12 Tips for Reducing Tiredness

1. Eat a good diet of fresh green, raw or steamed vegetables such as sprouts, avocado, asparagus, broccoli and spinach.

2. Eat nuts such as peanuts, coconuts, almonds and soy nuts, they are a great source of energy.

3. Cut out all added sugar, processed foods, coffee, tea and alcohol. These are low energy foods or ‘no energy’ foods.

4. Eat low glycaemic index foods (below 55) to keep your blood sugar even. Beans and lentils are a good low glycaemic index food and seeds such as linseed, sesame, pumpkin and sunflower are a good source of energy and fatty acids.

5. Eat fresh fruit especially raspberries, strawberries, cherries, and blackberries as they contain strong antioxidants.

6. Drink at least one to two litres of water a day. Dehydration makes you feel tired and unwell.

7. Breathe deeply to the bottom of your lungs. Oxygen is very important for cell energy and ‘power breathing’ is a great way to oxygenate your bodies, breathe in through your nose to a count of 4, hold your breath for 20 counts and breathe out through your nose for 10. Repeat it 3 times.

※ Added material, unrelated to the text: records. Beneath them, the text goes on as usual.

-- ==== Sys2Proof/Laws/Ops.lean ====
section
/-!
SUPPORT. What each shared operation can do, said once: if it answers a next state, then one of these cases holds.
-/

namespace Sys2Proof.Machine

variable {s t : State}

/-! ### Control flow and exceptions -/

theorem raise_eq (c : Cause) (s : State) : raise c s = .next (enterException c s) := rfl

theorem raise_next {c : Cause} : raise c s = .next t ↔ t = enterException c s := by
  simp [raise, eq_comm]

theorem branch_next {g : Option WordAddr} : branch s g = .next t ↔ s.pending = .none ∧ t = enterSlot s g := by
  cases h : s.pending <;> simp [branch, inDelaySlot, h, eq_comm]

theorem branch_refused {g : Option WordAddr} (h : s.pending ≠ .none) : branch s g = .refused .branchInDelaySlot := by
  cases hp : s.pending with
  | none => exact absurd hp h
  | slot o => simp [branch, inDelaySlot, hp]

theorem writeAndAdvance_next {r : Reg} {v : Word} :
    writeAndAdvance s r v = .next t ↔ t = advance (writeReg s r v) := by
  simp [writeAndAdvance, eq_comm]

theorem overflowOrWrite_next {o : Bool} {r : Reg} {v : Word} :
    overflowOrWrite o s r v = .next t ↔
      (o = true ∧ t = enterException .arithmeticOverflow s) ∨ (o = false ∧ t = advance (writeReg s r v)) := by
  cases o <;> simp [overflowOrWrite, raise, writeAndAdvance, eq_comm]

theorem inKernelMode_kernel {body : Result} (h : s.status.em = .kernel) : inKernelMode s body = body := by
  simp [inKernelMode, h]

theorem inKernelMode_user {body : Result} (h : s.status.em = .user) :
    inKernelMode s body = .next (enterException .privilegeViolation s) := by
  simp [inKernelMode, h, raise]

theorem inKernelMode_next {body : Result} :
    inKernelMode s body = .next t ↔
      (s.status.em = .kernel ∧ body = .next t) ∨
      (s.status.em = .user ∧ t = enterException .privilegeViolation s) := by
  cases h : s.status.em <;> simp [inKernelMode, h, raise, eq_comm]

/-! ### The bus -/

theorem loadWord_next {a : Word} {r : Reg} :
    loadWord a r s = .next t ↔
      (isAligned a = true ∧ ∃ v, busRead s a = some v ∧ t = advance (writeReg s r v)) ∨
      (isAligned a = false ∧ t = enterException .addressMissAlign s) := by
  cases ha : isAligned a with
  | false => simp [loadWord, ha, raise, eq_comm]
  | true => cases hb : busRead s a <;> simp [loadWord, ha, hb, writeAndAdvance, eq_comm]

theorem storeWord_next {a v : Word} :
    storeWord a v s = .next t ↔
      (isAligned a = true ∧ ∃ u, busWrite s a v = .ok u ∧ t = advance u) ∨
      (isAligned a = false ∧ t = enterException .addressMissAlign s) := by
  cases ha : isAligned a with
  | false => simp [storeWord, ha, raise, eq_comm]
  | true => cases hb : busWrite s a v <;> simp [storeWord, ha, hb, eq_comm]

/-- Everything a store that is accepted can do: it changes the scratch pad memory, or one device, and the word counts as stored. -/
theorem busWrite_ok {a v : Word} {u : State} (h : busWrite s a v = .ok u) :
    (locate a = .spm ∧ u = { s with mem := writeWord s.mem a.toNat v, stored := noteStored s.stored a.toNat }) ∨
    (∃ r, locate a = .timer r ∧ u = { s with timer := timerWrite s.timer r v, stored := noteStored s.stored a.toNat }) ∨
    (∃ r d, locate a = .uart r ∧ uartWrite s.uart r v = .ok d ∧
      u = { s with uart := d, stored := noteStored s.stored a.toNat }) ∨
    (∃ r d, locate a = .gpio r ∧ gpioWrite s.gpio r v = .ok d ∧
      u = { s with gpio := d, stored := noteStored s.stored a.toNat }) := by
  unfold busWrite at h
  split at h
  · cases h
  · cases h
  · rename_i hl
    exact .inl ⟨hl, by simpa using h.symm⟩
  · rename_i r hl
    exact .inr (.inl ⟨r, hl, by simpa using h.symm⟩)
  · rename_i r hl
    split at h
    · rename_i d hd
      exact .inr (.inr (.inl ⟨r, d, hl, hd, by simpa using h.symm⟩))
    · cases h
  · rename_i r hl
    split at h
    · rename_i d hd
      exact .inr (.inr (.inr ⟨r, d, hl, hd, by simpa using h.symm⟩))
    · cases h
  · cases h

theorem locate_spm {a : Word} (h : locate a = .spm) :
    Config.windowSize ≤ a.toNat ∧ a.toNat < Config.windowSize + Config.spmSize := by
  unfold locate at h
  dsimp only at h
  split at h
  · split at h <;> cases h
  · split at h
    · simp only [Config.windowSize, Config.spmSize] at *
      omega
    · cases h
  · split at h <;> cases h
  · split at h <;> cases h
  · split at h <;> cases h
  · cases h

theorem locate_rom {a : Word} (h : locate a = .rom) : a.toNat < Config.romSize := by
  unfold locate at h
  dsimp only at h
  split at h
  · split at h
    · simp only [Config.windowSize, Config.romSize] at *
      omega
    · cases h
  · split at h <;> cases h
  · split at h <;> cases h
  · split at h <;> cases h
  · split at h <;> cases h
  · cases h

/-- An address of the scratch pad memory is located there. -/
theorem locate_eq_spm {a : Word} (hlo : Config.windowSize ≤ a.toNat)
    (hhi : a.toNat < Config.windowSize + Config.spmSize) : locate a = .spm := by
  simp only [Config.windowSize, Config.spmSize] at hlo hhi
  have hd : a.toNat / 0x20000000 = 1 := by omega
  have hm : a.toNat % 0x20000000 < 32768 := by omega
  simp [locate, Config.windowSize, Config.spmSize, hd, hm]

/-- An address of the Boot ROM is located there. -/
theorem locate_eq_rom {a : Word} (h : a.toNat < Config.romSize) : locate a = .rom := by
  simp only [Config.romSize] at h
  have hd : a.toNat / 0x20000000 = 0 := by omega
  have hm : a.toNat % 0x20000000 < 4096 := by omega
  simp [locate, Config.windowSize, Config.romSize, hd, hm]

theorem isAligned_iff (a : Word) : isAligned a = true ↔ a.toNat % 4 = 0 := by
  simp only [isAligned, beq_iff_eq]
  rw [BitVec.toNat_eq]
  simp [BitVec.extractLsb'_toNat]

theorem isBacked_of_spm_word {n : Nat} (h4 : n % 4 = 0) (hlo : Config.windowSize ≤ n)
    (hhi : n < Config.windowSize + Config.spmSize) {k : Nat} (hk : k < 4) : isBacked (n + k) = true := by
  simp only [isBacked, Config.windowSize, Config.spmSize, Config.romSize] at *
  have h1 : 0x20000000 ≤ n + k := by omega
  have h2 : n + k < 0x20000000 + 32768 := by omega
  simp [h1, h2]

/-! ### Control registers -/

/-- Everything a WRCR that is accepted can do. -/
theorem writeControl_ok {n : CtrlNum} {v : Word} {u : State} (h : writeControl s n v = .ok u) :
    (n.val = 0x00 ∧ u = { s with status := statusOfWord v }) ∨
    (n.val = 0x01 ∧ u = { s with prevStatus := statusOfWord v }) ∨
    (n.val = 0x03 ∧ u = { s with epc := wordAddr v }) ∨
    (n.val = 0x04 ∧ u = { s with expVec := wordAddr v }) ∨
    (n.val = 0x05 ∧ u = { s with excCode := excCodeOfWord v }) ∨
    (n.val = 0x06 ∧ u = { s with intMask := v.extractLsb' 0 8 }) := by
  unfold writeControl at h
  split at h <;> first | cases h; done | (injection h with h; subst h; simp_all)

/-! ### Word addresses -/

@[simp] theorem wordAddr_byteAddr (g : WordAddr) : wordAddr (byteAddr g) = g := by
  apply BitVec.eq_of_getLsbD_eq
  intro i hi
  simp only [wordAddr, byteAddr, BitVec.getLsbD_extractLsb', BitVec.getLsbD_append]
  simp [hi, show ¬ 2 + i < 2 by omega]

theorem byteAddr_toNat (g : WordAddr) : (byteAddr g).toNat = 4 * g.toNat := by
  have h : (byteAddr g).toNat = g.toNat <<< 2 ||| (0#2).toNat := BitVec.toNat_append ..
  rw [h]
  simp [Nat.shiftLeft_eq, Nat.mul_comm]

theorem byteAddr_aligned (g : WordAddr) : (byteAddr g).toNat % 4 = 0 := by
  rw [byteAddr_toNat]; omega

theorem wordAddr_toNat (a : Word) : (wordAddr a).toNat = a.toNat / 4 := by
  have h : a.toNat < 2 ^ 32 := a.isLt
  have h2 : (wordAddr a).toNat = (a.toNat >>> 2) % 2 ^ 30 := BitVec.extractLsb'_toNat ..
  rw [h2, Nat.shiftRight_eq_div_pow]
  omega

/-- An aligned address is the byte address of its word address. -/
theorem byteAddr_wordAddr {a : Word} (h : a.toNat % 4 = 0) : byteAddr (wordAddr a) = a := by
  apply BitVec.eq_of_toNat_eq
  rw [byteAddr_toNat, wordAddr_toNat]
  omega

theorem add_four_aligned {a : Word} (h : a.toNat % 4 = 0) : (a + 4#32).toNat % 4 = 0 := by
  rw [BitVec.toNat_add]
  simp only [BitVec.toNat_ofNat]
  omega

theorem successor_aligned (h : s.pc.toNat % 4 = 0) : (successor s).toNat % 4 = 0 := by
  unfold successor
  split
  · exact byteAddr_aligned _
  · exact add_four_aligned h
  · exact add_four_aligned h

end Sys2Proof.Machine
end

8. Get as much sleep before midnight as possible because that is when the important restorative hormone, melatonin, is produced and it is only stimulated by darkness.

9. Avoid using the computer for any length of time before going to bed.

10. Take all electrics out of your bedroom because electromagnetic fields can affect your sleep.

11. Exercise at least 3 times a week for 30 minutes.

12. Take nutritional supplements. With today’s polluted environment and high stress lifestyles, our poor eating habits, and the poor quality of our food it is most important. I recommend a liquid multivitamin and mineral which also contains amino acids, trace minerals, enzymes and essential fatty acids. Being a liquid it is absorbed and utilised so much more easily.